(Beginning of SOURCE MATERIAL)
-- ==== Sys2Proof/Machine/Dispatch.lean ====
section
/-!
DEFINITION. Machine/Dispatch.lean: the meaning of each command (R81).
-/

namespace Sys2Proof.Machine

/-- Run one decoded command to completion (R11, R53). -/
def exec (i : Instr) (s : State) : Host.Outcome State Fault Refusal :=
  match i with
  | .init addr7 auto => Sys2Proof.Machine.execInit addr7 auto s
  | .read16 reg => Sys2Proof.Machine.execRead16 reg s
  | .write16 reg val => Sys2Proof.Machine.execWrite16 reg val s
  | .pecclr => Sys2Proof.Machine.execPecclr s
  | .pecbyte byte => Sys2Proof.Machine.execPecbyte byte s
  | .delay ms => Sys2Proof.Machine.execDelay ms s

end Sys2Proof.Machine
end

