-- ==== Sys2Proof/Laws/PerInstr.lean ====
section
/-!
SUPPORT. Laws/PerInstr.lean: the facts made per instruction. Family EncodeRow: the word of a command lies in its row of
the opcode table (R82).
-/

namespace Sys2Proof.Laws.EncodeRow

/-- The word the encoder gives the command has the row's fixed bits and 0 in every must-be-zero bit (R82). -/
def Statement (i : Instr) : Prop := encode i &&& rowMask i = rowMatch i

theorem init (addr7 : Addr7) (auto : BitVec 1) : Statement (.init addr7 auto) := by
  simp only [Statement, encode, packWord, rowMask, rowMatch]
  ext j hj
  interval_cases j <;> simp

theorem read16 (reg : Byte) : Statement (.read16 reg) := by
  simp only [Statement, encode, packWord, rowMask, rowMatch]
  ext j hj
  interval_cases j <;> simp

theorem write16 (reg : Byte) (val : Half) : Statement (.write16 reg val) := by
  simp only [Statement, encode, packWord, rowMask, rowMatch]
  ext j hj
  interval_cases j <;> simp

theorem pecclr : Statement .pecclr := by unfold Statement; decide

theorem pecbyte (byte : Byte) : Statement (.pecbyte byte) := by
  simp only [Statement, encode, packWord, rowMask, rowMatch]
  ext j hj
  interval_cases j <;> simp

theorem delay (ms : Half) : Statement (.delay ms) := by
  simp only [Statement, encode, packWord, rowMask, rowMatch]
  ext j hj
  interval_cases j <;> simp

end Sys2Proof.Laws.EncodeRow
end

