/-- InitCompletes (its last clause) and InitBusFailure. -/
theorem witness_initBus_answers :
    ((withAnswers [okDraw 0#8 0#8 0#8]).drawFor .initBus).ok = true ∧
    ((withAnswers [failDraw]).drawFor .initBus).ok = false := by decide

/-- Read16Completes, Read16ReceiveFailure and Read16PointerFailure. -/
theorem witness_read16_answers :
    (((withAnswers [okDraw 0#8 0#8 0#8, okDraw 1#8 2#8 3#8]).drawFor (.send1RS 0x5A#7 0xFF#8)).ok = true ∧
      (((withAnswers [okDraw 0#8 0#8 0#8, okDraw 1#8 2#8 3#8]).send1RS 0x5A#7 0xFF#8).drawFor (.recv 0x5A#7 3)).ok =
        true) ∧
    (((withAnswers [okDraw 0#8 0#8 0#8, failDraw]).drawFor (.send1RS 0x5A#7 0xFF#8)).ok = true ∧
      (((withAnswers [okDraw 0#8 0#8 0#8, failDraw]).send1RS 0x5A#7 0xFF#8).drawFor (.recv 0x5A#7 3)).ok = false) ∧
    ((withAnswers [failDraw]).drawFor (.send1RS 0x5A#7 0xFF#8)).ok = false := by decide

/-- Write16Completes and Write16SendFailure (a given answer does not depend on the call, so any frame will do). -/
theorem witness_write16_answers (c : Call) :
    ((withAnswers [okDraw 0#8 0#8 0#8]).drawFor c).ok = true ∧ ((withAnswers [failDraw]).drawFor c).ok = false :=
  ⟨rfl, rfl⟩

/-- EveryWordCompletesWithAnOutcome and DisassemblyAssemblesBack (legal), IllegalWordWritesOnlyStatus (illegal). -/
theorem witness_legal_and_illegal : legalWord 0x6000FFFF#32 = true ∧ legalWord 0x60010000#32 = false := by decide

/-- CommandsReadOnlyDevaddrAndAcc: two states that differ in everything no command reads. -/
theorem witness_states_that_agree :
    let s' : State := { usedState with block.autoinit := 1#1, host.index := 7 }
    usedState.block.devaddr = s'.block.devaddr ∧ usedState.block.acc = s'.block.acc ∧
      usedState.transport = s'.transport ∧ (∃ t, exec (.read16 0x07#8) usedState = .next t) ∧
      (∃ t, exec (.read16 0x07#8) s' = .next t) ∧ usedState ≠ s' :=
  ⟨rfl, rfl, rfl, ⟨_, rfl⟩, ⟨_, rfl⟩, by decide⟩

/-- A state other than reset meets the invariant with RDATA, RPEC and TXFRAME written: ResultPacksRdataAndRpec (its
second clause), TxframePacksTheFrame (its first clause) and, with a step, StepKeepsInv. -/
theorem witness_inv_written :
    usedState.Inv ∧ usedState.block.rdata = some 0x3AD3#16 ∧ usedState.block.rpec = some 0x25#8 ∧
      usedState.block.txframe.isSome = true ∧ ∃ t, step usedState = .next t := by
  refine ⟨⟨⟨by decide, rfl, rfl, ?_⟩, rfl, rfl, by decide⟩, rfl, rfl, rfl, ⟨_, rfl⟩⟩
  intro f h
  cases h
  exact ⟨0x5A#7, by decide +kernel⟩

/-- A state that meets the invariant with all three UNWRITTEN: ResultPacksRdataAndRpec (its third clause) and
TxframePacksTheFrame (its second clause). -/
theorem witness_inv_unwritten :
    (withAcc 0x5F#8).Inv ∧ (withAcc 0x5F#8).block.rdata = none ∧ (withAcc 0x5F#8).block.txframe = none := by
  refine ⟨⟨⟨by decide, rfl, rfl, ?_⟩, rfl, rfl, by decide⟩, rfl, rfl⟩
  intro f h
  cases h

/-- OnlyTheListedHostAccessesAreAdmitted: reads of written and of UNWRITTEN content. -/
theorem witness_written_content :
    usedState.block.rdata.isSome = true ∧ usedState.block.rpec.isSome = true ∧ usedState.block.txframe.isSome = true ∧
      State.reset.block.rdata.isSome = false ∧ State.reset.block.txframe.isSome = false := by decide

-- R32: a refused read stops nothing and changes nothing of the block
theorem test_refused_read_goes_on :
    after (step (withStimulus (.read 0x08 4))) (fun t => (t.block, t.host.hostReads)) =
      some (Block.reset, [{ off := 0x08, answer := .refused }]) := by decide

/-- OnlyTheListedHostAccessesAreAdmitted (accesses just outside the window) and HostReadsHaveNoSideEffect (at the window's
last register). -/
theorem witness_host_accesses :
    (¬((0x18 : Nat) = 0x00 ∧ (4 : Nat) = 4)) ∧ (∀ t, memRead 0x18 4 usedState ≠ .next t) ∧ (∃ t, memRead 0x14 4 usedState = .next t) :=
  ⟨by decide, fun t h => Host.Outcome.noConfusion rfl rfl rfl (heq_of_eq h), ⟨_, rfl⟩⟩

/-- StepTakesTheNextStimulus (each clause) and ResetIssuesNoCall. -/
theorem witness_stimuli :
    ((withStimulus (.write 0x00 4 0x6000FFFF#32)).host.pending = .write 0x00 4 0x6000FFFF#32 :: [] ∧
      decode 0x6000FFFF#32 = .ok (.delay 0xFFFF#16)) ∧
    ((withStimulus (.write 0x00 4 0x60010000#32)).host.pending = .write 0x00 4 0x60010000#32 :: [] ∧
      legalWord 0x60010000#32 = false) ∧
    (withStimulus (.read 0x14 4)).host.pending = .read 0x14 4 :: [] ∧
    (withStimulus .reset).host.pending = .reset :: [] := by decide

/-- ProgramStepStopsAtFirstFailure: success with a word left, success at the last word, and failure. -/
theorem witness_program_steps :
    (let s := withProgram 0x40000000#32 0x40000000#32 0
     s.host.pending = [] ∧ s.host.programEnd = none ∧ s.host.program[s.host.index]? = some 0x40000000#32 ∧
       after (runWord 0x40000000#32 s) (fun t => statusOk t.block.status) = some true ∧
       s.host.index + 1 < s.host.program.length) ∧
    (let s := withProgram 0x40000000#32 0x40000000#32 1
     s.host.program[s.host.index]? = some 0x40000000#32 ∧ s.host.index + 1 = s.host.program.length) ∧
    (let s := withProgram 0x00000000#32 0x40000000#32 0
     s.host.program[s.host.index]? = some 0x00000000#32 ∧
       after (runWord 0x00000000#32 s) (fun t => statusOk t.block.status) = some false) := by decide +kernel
(End of SOURCE MATERIAL)
(Beginning of SOURCE MATERIAL)
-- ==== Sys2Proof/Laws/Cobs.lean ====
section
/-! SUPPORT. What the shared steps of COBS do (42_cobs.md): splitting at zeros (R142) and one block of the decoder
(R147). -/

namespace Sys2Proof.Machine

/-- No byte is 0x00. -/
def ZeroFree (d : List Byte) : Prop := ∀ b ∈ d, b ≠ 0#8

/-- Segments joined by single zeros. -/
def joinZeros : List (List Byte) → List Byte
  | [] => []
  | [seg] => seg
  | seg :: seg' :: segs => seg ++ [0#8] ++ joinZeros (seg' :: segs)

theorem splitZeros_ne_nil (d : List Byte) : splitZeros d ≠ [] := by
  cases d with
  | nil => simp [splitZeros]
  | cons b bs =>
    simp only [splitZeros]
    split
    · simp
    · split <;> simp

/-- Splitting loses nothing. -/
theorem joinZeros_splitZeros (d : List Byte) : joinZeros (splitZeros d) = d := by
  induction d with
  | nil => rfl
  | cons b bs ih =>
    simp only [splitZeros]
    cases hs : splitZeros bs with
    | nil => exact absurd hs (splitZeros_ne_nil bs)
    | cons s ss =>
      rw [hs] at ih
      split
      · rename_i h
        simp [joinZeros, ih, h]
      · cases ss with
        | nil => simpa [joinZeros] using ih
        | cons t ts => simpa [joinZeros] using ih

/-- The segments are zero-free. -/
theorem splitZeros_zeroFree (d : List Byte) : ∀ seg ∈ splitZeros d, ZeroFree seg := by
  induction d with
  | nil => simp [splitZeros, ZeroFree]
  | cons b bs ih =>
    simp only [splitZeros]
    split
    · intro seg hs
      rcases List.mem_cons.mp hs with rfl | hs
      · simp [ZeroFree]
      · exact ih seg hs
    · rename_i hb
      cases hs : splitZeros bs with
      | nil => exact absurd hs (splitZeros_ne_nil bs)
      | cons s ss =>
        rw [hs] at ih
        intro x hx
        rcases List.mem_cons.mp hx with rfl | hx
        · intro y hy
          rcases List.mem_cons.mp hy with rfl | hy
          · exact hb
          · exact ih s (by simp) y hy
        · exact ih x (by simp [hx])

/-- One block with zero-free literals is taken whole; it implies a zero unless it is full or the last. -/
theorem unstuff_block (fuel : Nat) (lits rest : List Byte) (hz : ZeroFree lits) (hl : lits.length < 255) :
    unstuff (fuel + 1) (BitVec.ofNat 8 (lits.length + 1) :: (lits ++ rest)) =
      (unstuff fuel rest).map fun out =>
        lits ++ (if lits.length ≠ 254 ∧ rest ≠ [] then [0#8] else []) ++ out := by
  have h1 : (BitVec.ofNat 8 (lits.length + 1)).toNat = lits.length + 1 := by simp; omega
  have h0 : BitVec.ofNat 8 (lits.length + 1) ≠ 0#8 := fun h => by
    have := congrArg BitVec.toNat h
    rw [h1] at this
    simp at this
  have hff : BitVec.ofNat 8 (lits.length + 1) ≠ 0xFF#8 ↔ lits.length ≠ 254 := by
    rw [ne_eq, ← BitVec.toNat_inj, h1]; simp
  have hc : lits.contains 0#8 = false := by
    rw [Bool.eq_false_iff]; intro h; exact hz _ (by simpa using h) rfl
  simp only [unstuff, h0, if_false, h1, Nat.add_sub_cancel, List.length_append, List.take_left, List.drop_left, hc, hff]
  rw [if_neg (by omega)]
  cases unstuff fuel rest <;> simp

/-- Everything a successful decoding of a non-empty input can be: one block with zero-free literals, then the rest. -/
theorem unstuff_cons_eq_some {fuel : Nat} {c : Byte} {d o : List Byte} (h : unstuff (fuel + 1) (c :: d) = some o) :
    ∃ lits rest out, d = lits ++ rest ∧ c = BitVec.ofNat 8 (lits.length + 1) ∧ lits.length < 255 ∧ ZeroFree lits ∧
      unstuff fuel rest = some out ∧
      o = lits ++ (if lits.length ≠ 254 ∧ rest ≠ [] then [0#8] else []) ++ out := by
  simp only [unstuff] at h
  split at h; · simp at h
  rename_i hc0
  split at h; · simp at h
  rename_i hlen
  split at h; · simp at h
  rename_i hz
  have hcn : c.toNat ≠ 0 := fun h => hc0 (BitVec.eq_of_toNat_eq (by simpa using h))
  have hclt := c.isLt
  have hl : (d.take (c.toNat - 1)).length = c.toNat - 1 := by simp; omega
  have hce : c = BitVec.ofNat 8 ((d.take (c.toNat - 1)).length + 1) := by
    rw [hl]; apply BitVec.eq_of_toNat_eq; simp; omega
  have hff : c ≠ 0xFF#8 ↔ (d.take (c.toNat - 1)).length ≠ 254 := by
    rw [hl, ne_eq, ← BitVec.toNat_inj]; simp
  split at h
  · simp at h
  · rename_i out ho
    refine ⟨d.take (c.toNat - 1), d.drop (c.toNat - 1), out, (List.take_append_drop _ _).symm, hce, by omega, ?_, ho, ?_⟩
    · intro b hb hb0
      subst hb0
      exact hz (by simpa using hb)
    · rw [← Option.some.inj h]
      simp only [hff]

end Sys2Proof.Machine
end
(End of SOURCE MATERIAL)
Reproduce the entries above exactly, but only the lines between the line holding "legalWord 0x60010000#32 = false) ∧" and the line holding "s.host.program[s.host.index]? = some 0x00000000#32", inclusive.

RESPONSE:
      legalWord 0x60010000#32 = false) ∧
    (withStimulus (.read 0x14 4)).host.pending = .read 0x14 4 :: [] ∧
    (withStimulus .reset).host.pending = .reset :: [] := by decide

/-- ProgramStepStopsAtFirstFailure: success with a word left, success at the last word, and failure. -/
theorem witness_program_steps :
    (let s := withProgram 0x40000000#32 0x40000000#32 0
     s.host.pending = [] ∧ s.host.programEnd = none ∧ s.host.program[s.host.index]? = some 0x40000000#32 ∧
       after (runWord 0x40000000#32 s) (fun t => statusOk t.block.status) = some true ∧
       s.host.index + 1 < s.host.program.length) ∧
    (let s := withProgram 0x40000000#32 0x40000000#32 1
     s.host.program[s.host.index]? = some 0x40000000#32 ∧ s.host.index + 1 = s.host.program.length) ∧
    (let s := withProgram 0x00000000#32 0x40000000#32 0
     s.host.program[s.host.index]? = some 0x00000000#32 ∧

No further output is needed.